Las exclusiones, la pobreza y las desigualdades cada vez mayores entre Norte y Sur han provocado la arribada masiva de inmigrantes a las fronteras de Occidente que ha optado por atrincherarse, dejando entrever su propio fracaso. Y digo que su fracaso porque han sido ellos mismos los que han generado millones de desplazados en el mundo. Evidentemente, la solución no debería ser la construcción de muros sino ofrecerles las condiciones socioeconómicas adecuadas para que esos inmigrantes no tengan que abandonar su país.

        En cuanto a la vieja Europa, dice Zizek, que su gran singularidad no son sus raíces cristianas, sino su ateísmo. Es decir, la posibilidad que tienen sus ciudadanos de optar por su condición de ateos de manera legítima sin que ello suponga una rémora social. Un liberalismo religioso que surgió fruto del sufrimiento que experimento Europa en las guerras religiosas entre católicos y protestantes en los siglos XVI y XVII.
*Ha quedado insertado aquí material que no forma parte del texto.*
/-! ## The shift and every operation on a state -/

section
variable (s : State) (d : Nat) (past : List BusEvent)
@[simp] theorem shift_a : (s.shift d past).a = s.a := rfl
@[simp] theorem shift_f : (s.shift d past).f = s.f := rfl
@[simp] theorem shift_c : (s.shift d past).c = s.c := rfl
@[simp] theorem shift_pc : (s.shift d past).pc = s.pc := rfl
@[simp] theorem shift_sp : (s.shift d past).sp = s.sp := rfl
@[simp] theorem shift_running : (s.shift d past).running = s.running := rfl
@[simp] theorem shift_stopped : (s.shift d past).stopped = s.stopped := rfl
@[simp] theorem shift_ime : (s.shift d past).ime = s.ime := rfl
@[simp] theorem shift_imeNext : (s.shift d past).imeNext = s.imeNext := rfl
@[simp] theorem shift_blocked : (s.shift d past).blocked = s.blocked := rfl
@[simp] theorem shift_execBp : (s.shift d past).execBp = s.execBp := rfl
@[simp] theorem shift_trapResolved : (s.shift d past).trapResolved = s.trapResolved := rfl
@[simp] theorem shift_config : (s.shift d past).config = s.config := rfl
@[simp] theorem shift_env : (s.shift d past).env = s.env := rfl
@[simp] theorem shift_reg (r : Reg8) : (s.shift d past).reg r = s.reg r := by cases r <;> rfl
@[simp] theorem shift_bc : (s.shift d past).bc = s.bc := rfl
@[simp] theorem shift_de : (s.shift d past).de = s.de := rfl
@[simp] theorem shift_hl : (s.shift d past).hl = s.hl := rfl
@[simp] theorem shift_pair16 (p : Pair16) : (s.shift d past).pair16 p = s.pair16 p := by cases p <;> rfl
@[simp] theorem shift_pairStk (p : PairStk) : (s.shift d past).pairStk p = s.pairStk p := by cases p <;> rfl
@[simp] theorem shift_peek (x : Word) : (s.shift d past).peek x = s.peek x := rfl
@[simp] theorem shift_highAddr (n : Byte) : (s.shift d past).highAddr n = s.highAddr n := rfl
@[simp] theorem shift_relTarget (e : Byte) : (s.shift d past).relTarget e = s.relTarget e := rfl
@[simp] theorem shift_record (ev : BusEvent) : (s.shift d past).record ev = (s.record ev).shift d past := rfl
@[simp] theorem shift_busWrite (a : Word) (v : Byte) : (s.shift d past).busWrite a v = (s.busWrite a v).shift d past := rfl
@[simp] theorem shift_setPc (v : Word) : (s.shift d past).setPc v = (s.setPc v).shift d past := rfl
@[simp] theorem shift_setSp (v : Word) : (s.shift d past).setSp v = (s.setSp v).shift d past := rfl
@[simp] theorem shift_setF (v : Byte) : (s.shift d past).setF v = (s.setF v).shift d past := rfl
@[simp] theorem shift_setIme (v : Bool) : (s.shift d past).setIme v = (s.setIme v).shift d past := rfl
@[simp] theorem shift_setImeNext (v : Bool) : (s.shift d past).setImeNext v = (s.setImeNext v).shift d past := rfl
@[simp] theorem shift_setRunning (v : Bool) : (s.shift d past).setRunning v = (s.setRunning v).shift d past := rfl
@[simp] theorem shift_setStopped (v : Bool) : (s.shift d past).setStopped v = (s.setStopped v).shift d past := rfl
@[simp] theorem shift_setReg (r : Reg8) (v : Byte) : (s.shift d past).setReg r v = (s.setReg r v).shift d past := by
  cases r <;> rfl
@[simp] theorem shift_setPair16 (p : Pair16) (v : Word) : (s.shift d past).setPair16 p v = (s.setPair16 p v).shift d past := by
  cases p <;> rfl
@[simp] theorem shift_setPairStk (p : PairStk) (v : Word) :
    (s.shift d past).setPairStk p v = (s.setPairStk p v).shift d past := by
  cases p <;> rfl
@[simp] theorem shift_accumulate (op : AccOp) (v : Byte) (n : Nat) :
    (s.shift d past).accumulate op v n = (s.accumulate op v n).shift d past := rfl
@[simp] theorem shift_compare (op : AccOp) (v : Byte) (n : Nat) :
    (s.shift d past).compare op v n = (s.compare op v n).shift d past := rfl
@[simp] theorem shift_rotateAcc (op : Byte → Bool → Byte × Bool) :
    (s.shift d past).rotateAcc op = (s.rotateAcc op).shift d past := rfl
@[simp] theorem shift_shiftReg (op : Byte → Bool → Byte × Bool) (r : Reg8) :
    (s.shift d past).shiftReg op r = (s.shiftReg op r).shift d past := by cases r <;> rfl
@[simp] theorem shift_setHl (v : Word) : (s.shift d past).setHl v = (s.setHl v).shift d past := rfl
@[simp] theorem shift_setAf (v : Word) : (s.shift d past).setAf v = (s.setAf v).shift d past := rfl
@[simp] theorem setHl_env (v : Word) : (s.setHl v).env = s.env := rfl
@[simp] theorem shift_pass (n : Nat) : (s.shift d past).pass n = (s.pass n).shift d past := by
  simp [State.shift, State.pass, Nat.add_right_comm]
@[simp] theorem setPair16_env (p : Pair16) (v : Word) : (s.setPair16 p v).env = s.env := by cases p <;> rfl
@[simp] theorem pass_f (n : Nat) : (s.pass n).f = s.f := rfl
@[simp] theorem pass_env (n : Nat) : (s.pass n).env = s.env := rfl
end

section
variable {s : State} (h : s.env = []) (d : Nat) (past : List BusEvent)
include h

theorem shift_tick (n : Nat) : (s.shift d past).tick n = (s.tick n).shift d past := by
  simp [tick_of_no_env, h]

theorem shift_takeInterrupt (i : Nat) (x : Byte) :
    (s.shift d past).takeInterrupt i x = (s.takeInterrupt i x).shift d past := by
  simp [State.takeInterrupt, push16_eq, tick_of_no_env, h]
end

/-! ## The shift and every instruction -/

/-- The outcome of a step with its next state shifted. -/
def shiftOutcome (d : Nat) (past : List BusEvent) : Host.Outcome State Fault Refusal → Host.Outcome State Fault Refusal
  | .next t => .next (t.shift d past)
  | .fault r => .fault r
  | .refused r => .refused r

@[simp] theorem shiftOutcome_next (d : Nat) (past : List BusEvent) (t : State) :
    shiftOutcome d past (.next t) = .next (t.shift d past) := rfl

/-- With ticks that only pass, an instruction is a composition of operations that the shift commutes with. The flag equations of
INC, DEC and the shifts on (HL) are left out: they would restate F before the states it is computed from agree. -/
theorem exec_shift_of_ne_prefix {s : State} (i : Instr) (hi : ∀ op2, i ≠ .prefixCb op2) (d : Nat) (past : List BusEvent)
    (h : s.env = []) : exec i (s.shift d past) = shiftOutcome d past (exec i s) := by
  cases i with
  | prefixCb op2 => exact absurd rfl (hi op2)
  | jpCcA16 cc a =>
    by_cases hc : condHolds cc s.f = true <;> simp [exec, execJpCcA16, hc, tick_of_no_env, h]
  | jrCcE8 cc e =>
    by_cases hc : condHolds cc s.f = true <;> simp [exec, execJrCcE8, hc, tick_of_no_env, h]
  | callCcA16 cc a =>
    by_cases hc : condHolds cc s.f = true <;> simp [exec, execCallCcA16, hc, tick_of_no_env, h, push16_eq]
  | retCc cc =>
    by_cases hc : condHolds cc s.f = true <;>
      simp [exec, execRetCc, hc, tick_of_no_env, h, pop16_fst, pop16_snd, popMiddle_eq]
  | pushRr p | rst t | callA16 a =>
    refine congrArg Host.Outcome.next ?_
    simp [tick_of_no_env, h, push16_eq]
  | popRr p | popAf | ret | reti =>
    refine congrArg Host.Outcome.next ?_
    simp [tick_of_no_env, h, pop16_fst, pop16_snd, popMiddle_eq, State.returnFromInterrupt]
  | rlcHl | rrcHl | rlHl | rrHl | slaHl | sraHl | swapHl | srlHl | incHl | decHl =>
    refine congrArg Host.Outcome.next ?_
    simp [tick_of_no_env, h, State.shiftHl, -shiftFlags_eq, -inc8_flags, -dec8_flags]
  | undefD3 | undefDB | undefDD | undefE3 | undefE4 | undefEB | undefEC | undefED | undefF4 | undefFC | undefFD =>
    refine congrArg Host.Outcome.next ?_
    simp [tick_of_no_env, h, State.skipUndefined]
  | _ =>
    refine congrArg Host.Outcome.next ?_
    simp [tick_of_no_env, h]

theorem exec_shift {s : State} (i : Instr) (d : Nat) (past : List BusEvent) (h : s.env = []) :
    exec i (s.shift d past) = shiftOutcome d past (exec i s) := by
  by_cases hi : ∃ op2, i = .prefixCb op2
  · obtain ⟨op2, rfl⟩ := hi
    obtain ⟨j, hj, hs⟩ := secondaryEntry_isSecondary op2
    rw [exec_prefixCb op2 _ j hj, exec_prefixCb op2 s j hj]
    exact exec_shift_of_ne_prefix j (isSecondary_ne_prefix hs) d past h
  · exact exec_shift_of_ne_prefix i (fun op2 e => hi ⟨op2, e⟩) d past h

theorem Later.env_nil {s t : State} (h : Later s t) (hs : s.env = []) : t.env = [] := List.suffix_nil.mp (hs ▸ h.2.2)

/-! ## The shift and the parts of the step (rule R343) -/

section
variable {s : State} (d : Nat) (past : List BusEvent)

@[simp] theorem shift_pollReads (s : State) : (s.shift d past).pollReads = s.pollReads.shift d past := rfl

theorem shift_controller (h : s.env = []) :
    (s.shift d past).controller = (s.controller.1, s.controller.2.shift d past) := by
  have hmask : (s.shift d past).pendingMask = s.pendingMask := rfl
  have hreads : (s.pollReads.setRunning true).env = [] := h
  unfold State.controller State.poll
  simp only [shift_ime, shift_running, hmask, shift_pollReads, shift_setRunning, shift_takeInterrupt hreads, shift_config,
    shift_peek]
  split
  · split
    · rfl
    · split <;> rfl
  · rfl

@[simp] theorem shift_breakpoint (s : State) :
    (s.shift d past).breakpoint = (s.breakpoint.1, s.breakpoint.2.shift d past) := by
  cases hb : s.atBreakpoint with
  | false => rw [breakpoint_of_unmarked hb, breakpoint_of_unmarked (s := s.shift d past) hb]
  | true =>
    cases hr : s.trapResolved with
    | true =>
      rw [breakpoint_of_resolved hb hr, breakpoint_of_resolved (s := s.shift d past) hb hr]
      rfl
    | false =>
      rw [breakpoint_of_unresolved hb hr, breakpoint_of_unresolved (s := s.shift d past) hb hr]
      rfl

theorem shift_fetchedEntry (h : s.env = []) : (s.shift d past).fetchedEntry = s.fetchedEntry := by
  simp [State.fetchedEntry, State.fetchedBytes, State.imm8Cycle, tick_of_no_env, h]

theorem shift_instruction (h : s.env = []) : (s.shift d past).instruction = shiftOutcome d past s.instruction := by
  unfold State.instruction
  rw [shift_fetchedEntry d past h]
  split
  · next i _ => exact exec_shift (s := s.opcodeRead) i d past h
  · rfl

theorem shift_afterController (h : s.env = []) :
    (s.shift d past).afterController = shiftOutcome d past s.afterController := by
  unfold State.afterController
  rw [shift_running, show (s.shift d past).commit = s.commit.shift d past from rfl, shift_breakpoint]
  split
  · exact congrArg Host.Outcome.next (shift_tick h d past _)
  · dsimp only
    split
    · rfl
    · exact shift_instruction d past ((breakpoint_env _).trans h)

theorem step_shift (h : s.env = []) : step (s.shift d past) = shiftOutcome d past (step s) := by
  unfold step stepOnce
  simp only [shift_blocked, shift_stopped, shift_controller d past h, idle_eq, shift_config, shift_tick h]
  split
  · rfl
  · split
    · rfl
    · exact shift_afterController d past ((controller_later s).env_nil h)
end

/-- Settles O27: the shift commutes with every part of the step. -/
theorem shiftedClockGivesShiftedStep : Obligations.ShiftedClockGivesShiftedStep := by
  intro s t d past h hstep
  refine ⟨(step_later hstep).env_nil h, ?_⟩
  calc step (s.shift d past) = shiftOutcome d past (step s) := step_shift d past h
    _ = .next (t.shift d past) := by rw [hstep]; rfl

end Sys2Proof.Machine

/-! # Proofs: every bus access has its tick (rules R66, R67) -/

namespace Sys2Proof.Machine

theorem paced_append {xs ys : List BusEvent} (hx : paced xs = true) (hy : paced ys = true) : paced (xs ++ ys) = true := by
  fun_induction paced xs with
  | case1 => exact hy
  | case2 n rest ih => exact ih hx
  | case3 a v n rest ih | case4 a v n rest ih =>
    obtain ⟨hn, hrest⟩ := Bool.and_eq_true_iff.mp hx
    exact Bool.and_eq_true_iff.mpr ⟨hn, ih hrest⟩
  | case5 => contradiction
        En resumen, el filósofo balcánico analiza en estas brillantes páginas las principales formas de violencia de nuestro tiempo, desde los ataques terroristas, a las manifestaciones estudiantiles, señalando como causa última de todas ellas, el miedo al prójimo. Destapar y condenar la violencia explícita e implícita de nuestro tiempo, puede contribuir a tomar consciencia de ella y a partir de ahí sentar las bases para superarla. Como bien dice el autor, en ocasiones no hacer nada es lo más violento que (se) puede hacer.